• TASK STATEMENT: When you reach the line containing "s.mode = .extract)" in the entries below, begin reproducing lines exactly, and stop once the line containing "State.advance_completeBlock (by rw" is done.

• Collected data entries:
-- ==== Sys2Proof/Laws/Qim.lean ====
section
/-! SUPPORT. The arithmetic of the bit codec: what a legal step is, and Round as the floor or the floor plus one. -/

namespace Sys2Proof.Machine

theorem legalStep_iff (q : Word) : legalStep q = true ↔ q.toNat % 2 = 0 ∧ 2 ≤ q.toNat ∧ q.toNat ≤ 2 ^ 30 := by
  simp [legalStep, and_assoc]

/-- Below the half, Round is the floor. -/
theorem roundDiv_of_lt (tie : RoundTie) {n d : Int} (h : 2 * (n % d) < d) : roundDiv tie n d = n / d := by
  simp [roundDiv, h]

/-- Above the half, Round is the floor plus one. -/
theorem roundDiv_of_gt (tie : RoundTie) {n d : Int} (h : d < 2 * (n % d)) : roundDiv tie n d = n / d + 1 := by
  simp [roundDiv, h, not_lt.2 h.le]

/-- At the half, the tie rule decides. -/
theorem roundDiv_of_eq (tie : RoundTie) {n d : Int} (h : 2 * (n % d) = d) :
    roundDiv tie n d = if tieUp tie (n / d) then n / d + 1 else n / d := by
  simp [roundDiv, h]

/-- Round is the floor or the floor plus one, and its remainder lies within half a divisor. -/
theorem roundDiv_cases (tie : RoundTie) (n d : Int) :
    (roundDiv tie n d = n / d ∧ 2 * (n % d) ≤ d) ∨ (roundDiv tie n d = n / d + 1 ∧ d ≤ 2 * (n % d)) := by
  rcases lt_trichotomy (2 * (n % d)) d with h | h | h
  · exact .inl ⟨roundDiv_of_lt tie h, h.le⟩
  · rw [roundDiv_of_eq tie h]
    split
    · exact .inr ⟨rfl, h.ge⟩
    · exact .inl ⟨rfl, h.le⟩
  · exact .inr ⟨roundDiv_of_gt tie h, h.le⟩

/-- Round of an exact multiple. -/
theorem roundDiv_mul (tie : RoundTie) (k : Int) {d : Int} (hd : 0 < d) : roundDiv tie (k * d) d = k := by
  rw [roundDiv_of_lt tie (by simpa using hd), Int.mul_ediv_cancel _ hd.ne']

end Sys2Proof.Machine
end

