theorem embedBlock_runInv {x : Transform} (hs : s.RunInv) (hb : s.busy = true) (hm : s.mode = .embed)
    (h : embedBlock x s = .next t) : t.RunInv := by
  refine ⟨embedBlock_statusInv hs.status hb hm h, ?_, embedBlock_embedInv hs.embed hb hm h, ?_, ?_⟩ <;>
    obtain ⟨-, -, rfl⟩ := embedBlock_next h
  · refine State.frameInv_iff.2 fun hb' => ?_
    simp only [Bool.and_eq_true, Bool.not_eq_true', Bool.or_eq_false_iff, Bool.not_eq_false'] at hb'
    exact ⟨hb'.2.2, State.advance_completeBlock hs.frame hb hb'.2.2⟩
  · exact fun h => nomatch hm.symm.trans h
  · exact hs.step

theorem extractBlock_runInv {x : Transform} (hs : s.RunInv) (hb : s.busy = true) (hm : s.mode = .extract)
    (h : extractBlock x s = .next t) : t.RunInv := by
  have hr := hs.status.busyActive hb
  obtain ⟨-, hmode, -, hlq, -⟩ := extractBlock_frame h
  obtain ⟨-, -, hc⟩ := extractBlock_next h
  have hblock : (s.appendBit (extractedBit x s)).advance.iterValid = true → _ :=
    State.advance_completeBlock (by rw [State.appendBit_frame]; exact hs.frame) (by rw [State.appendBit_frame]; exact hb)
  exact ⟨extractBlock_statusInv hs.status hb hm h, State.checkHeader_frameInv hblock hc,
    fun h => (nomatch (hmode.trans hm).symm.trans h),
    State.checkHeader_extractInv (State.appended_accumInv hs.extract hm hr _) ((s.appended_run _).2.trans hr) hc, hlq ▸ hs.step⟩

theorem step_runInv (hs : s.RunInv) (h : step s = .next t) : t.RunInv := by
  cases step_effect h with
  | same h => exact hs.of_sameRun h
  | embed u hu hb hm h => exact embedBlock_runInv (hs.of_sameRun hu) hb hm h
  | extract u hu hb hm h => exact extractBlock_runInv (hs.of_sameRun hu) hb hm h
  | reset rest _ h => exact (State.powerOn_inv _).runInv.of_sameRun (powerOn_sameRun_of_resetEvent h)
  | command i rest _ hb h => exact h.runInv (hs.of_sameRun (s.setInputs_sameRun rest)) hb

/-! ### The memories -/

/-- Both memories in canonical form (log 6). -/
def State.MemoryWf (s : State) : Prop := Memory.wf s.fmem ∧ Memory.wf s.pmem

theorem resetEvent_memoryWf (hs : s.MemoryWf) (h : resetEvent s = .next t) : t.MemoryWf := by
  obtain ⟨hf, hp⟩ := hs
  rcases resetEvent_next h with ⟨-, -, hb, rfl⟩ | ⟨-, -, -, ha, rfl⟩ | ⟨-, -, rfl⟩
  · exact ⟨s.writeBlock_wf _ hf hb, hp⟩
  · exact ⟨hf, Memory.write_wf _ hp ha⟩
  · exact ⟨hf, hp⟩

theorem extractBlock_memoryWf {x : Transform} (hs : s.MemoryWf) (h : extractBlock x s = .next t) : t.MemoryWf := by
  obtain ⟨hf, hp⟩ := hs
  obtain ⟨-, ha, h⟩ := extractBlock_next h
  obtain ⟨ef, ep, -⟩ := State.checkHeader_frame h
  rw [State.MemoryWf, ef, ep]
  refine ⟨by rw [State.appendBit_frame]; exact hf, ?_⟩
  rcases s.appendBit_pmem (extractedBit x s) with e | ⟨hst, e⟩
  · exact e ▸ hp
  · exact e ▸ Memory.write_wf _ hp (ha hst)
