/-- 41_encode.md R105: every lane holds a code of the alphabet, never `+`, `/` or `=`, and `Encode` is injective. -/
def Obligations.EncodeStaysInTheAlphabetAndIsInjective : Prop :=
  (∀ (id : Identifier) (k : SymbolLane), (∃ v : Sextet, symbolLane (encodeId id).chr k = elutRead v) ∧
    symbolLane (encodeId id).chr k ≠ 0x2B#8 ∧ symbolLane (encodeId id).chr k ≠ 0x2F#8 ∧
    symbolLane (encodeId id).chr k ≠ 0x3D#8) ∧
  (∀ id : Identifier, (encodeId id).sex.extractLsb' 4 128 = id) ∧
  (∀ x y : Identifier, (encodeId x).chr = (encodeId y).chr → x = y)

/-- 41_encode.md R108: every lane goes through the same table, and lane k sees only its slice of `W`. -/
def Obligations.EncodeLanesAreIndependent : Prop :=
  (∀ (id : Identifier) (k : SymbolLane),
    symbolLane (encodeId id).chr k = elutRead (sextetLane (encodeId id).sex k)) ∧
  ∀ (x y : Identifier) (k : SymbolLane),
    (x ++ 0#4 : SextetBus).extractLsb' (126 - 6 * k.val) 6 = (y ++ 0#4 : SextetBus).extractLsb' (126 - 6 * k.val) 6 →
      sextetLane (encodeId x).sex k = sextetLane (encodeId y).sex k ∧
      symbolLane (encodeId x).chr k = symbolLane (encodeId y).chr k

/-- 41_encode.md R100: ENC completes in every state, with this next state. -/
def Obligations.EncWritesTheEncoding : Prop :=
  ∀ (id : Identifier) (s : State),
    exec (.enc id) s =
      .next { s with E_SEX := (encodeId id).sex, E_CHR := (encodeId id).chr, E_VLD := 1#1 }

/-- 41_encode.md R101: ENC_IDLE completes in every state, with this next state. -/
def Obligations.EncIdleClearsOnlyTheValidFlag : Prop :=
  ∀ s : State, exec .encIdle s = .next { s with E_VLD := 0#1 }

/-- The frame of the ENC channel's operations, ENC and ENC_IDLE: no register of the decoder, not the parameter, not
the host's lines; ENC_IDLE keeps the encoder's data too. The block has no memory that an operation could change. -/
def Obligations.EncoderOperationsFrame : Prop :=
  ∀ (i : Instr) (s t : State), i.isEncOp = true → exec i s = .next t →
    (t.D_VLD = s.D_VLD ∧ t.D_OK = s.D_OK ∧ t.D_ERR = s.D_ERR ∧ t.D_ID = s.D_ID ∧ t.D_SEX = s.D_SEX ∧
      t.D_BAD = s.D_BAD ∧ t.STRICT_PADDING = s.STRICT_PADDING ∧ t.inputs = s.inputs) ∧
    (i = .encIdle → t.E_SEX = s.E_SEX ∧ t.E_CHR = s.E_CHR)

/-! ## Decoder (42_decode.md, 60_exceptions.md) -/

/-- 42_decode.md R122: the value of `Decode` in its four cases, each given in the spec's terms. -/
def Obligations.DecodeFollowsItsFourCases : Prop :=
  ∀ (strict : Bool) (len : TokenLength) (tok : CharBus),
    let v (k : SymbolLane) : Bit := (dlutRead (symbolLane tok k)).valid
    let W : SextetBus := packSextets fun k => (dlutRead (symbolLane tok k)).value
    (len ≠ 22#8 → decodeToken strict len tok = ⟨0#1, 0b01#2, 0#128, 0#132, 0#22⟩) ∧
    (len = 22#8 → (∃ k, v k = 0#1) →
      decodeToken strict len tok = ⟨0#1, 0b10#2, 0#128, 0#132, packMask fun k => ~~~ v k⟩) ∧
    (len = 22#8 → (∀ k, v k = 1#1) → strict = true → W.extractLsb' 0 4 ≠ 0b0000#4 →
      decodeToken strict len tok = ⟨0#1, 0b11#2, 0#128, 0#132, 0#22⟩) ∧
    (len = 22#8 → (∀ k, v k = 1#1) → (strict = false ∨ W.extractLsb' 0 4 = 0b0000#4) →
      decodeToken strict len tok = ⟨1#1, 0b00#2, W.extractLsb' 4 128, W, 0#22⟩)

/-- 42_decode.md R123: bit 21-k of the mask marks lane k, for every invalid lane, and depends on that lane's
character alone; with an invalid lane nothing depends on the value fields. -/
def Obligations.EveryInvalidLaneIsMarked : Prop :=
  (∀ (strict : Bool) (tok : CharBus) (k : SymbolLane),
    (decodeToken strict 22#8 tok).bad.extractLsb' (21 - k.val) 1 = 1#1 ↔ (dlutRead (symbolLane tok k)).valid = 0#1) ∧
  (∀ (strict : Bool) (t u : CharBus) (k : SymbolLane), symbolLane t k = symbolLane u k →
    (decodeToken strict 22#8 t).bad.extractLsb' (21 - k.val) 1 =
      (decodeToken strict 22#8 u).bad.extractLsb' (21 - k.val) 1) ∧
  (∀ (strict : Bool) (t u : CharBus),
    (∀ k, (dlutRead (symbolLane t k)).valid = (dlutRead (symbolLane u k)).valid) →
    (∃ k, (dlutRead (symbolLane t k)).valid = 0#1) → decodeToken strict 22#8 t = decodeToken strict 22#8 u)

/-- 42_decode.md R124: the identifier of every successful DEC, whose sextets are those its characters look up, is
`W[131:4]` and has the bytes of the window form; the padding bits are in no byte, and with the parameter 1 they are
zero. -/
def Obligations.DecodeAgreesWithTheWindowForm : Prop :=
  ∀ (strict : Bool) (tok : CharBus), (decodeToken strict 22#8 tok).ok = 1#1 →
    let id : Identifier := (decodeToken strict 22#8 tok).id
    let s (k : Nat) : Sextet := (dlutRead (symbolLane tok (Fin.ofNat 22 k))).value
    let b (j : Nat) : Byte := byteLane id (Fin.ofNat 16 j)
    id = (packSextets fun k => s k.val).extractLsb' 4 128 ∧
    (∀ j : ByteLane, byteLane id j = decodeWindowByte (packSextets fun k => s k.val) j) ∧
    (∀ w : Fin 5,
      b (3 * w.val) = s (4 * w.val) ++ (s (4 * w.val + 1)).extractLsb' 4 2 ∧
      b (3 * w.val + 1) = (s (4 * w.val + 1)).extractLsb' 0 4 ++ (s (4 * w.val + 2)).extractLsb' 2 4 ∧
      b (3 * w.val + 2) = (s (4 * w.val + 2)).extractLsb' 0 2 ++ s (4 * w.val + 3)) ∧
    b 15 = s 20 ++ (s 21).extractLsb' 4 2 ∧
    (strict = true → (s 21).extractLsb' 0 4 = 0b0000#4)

• SOLUTION FOR THIS PROBLEM:
theorem extractBlock_runInv {x : Transform} (hs : s.RunInv) (hb : s.busy = true) (hm : s.mode = .extract)
    (h : extractBlock x s = .next t) : t.RunInv := by
  have hr := hs.status.busyActive hb
  obtain ⟨-, hmode, -, hlq, -⟩ := extractBlock_frame h
  obtain ⟨-, -, hc⟩ := extractBlock_next h
  have hblock : (s.appendBit (extractedBit x s)).advance.iterValid = true → _ :=
    State.advance_completeBlock (by rw [State.appendBit_frame]; exact hs.frame) (by rw [State.appendBit_frame]; exact hb)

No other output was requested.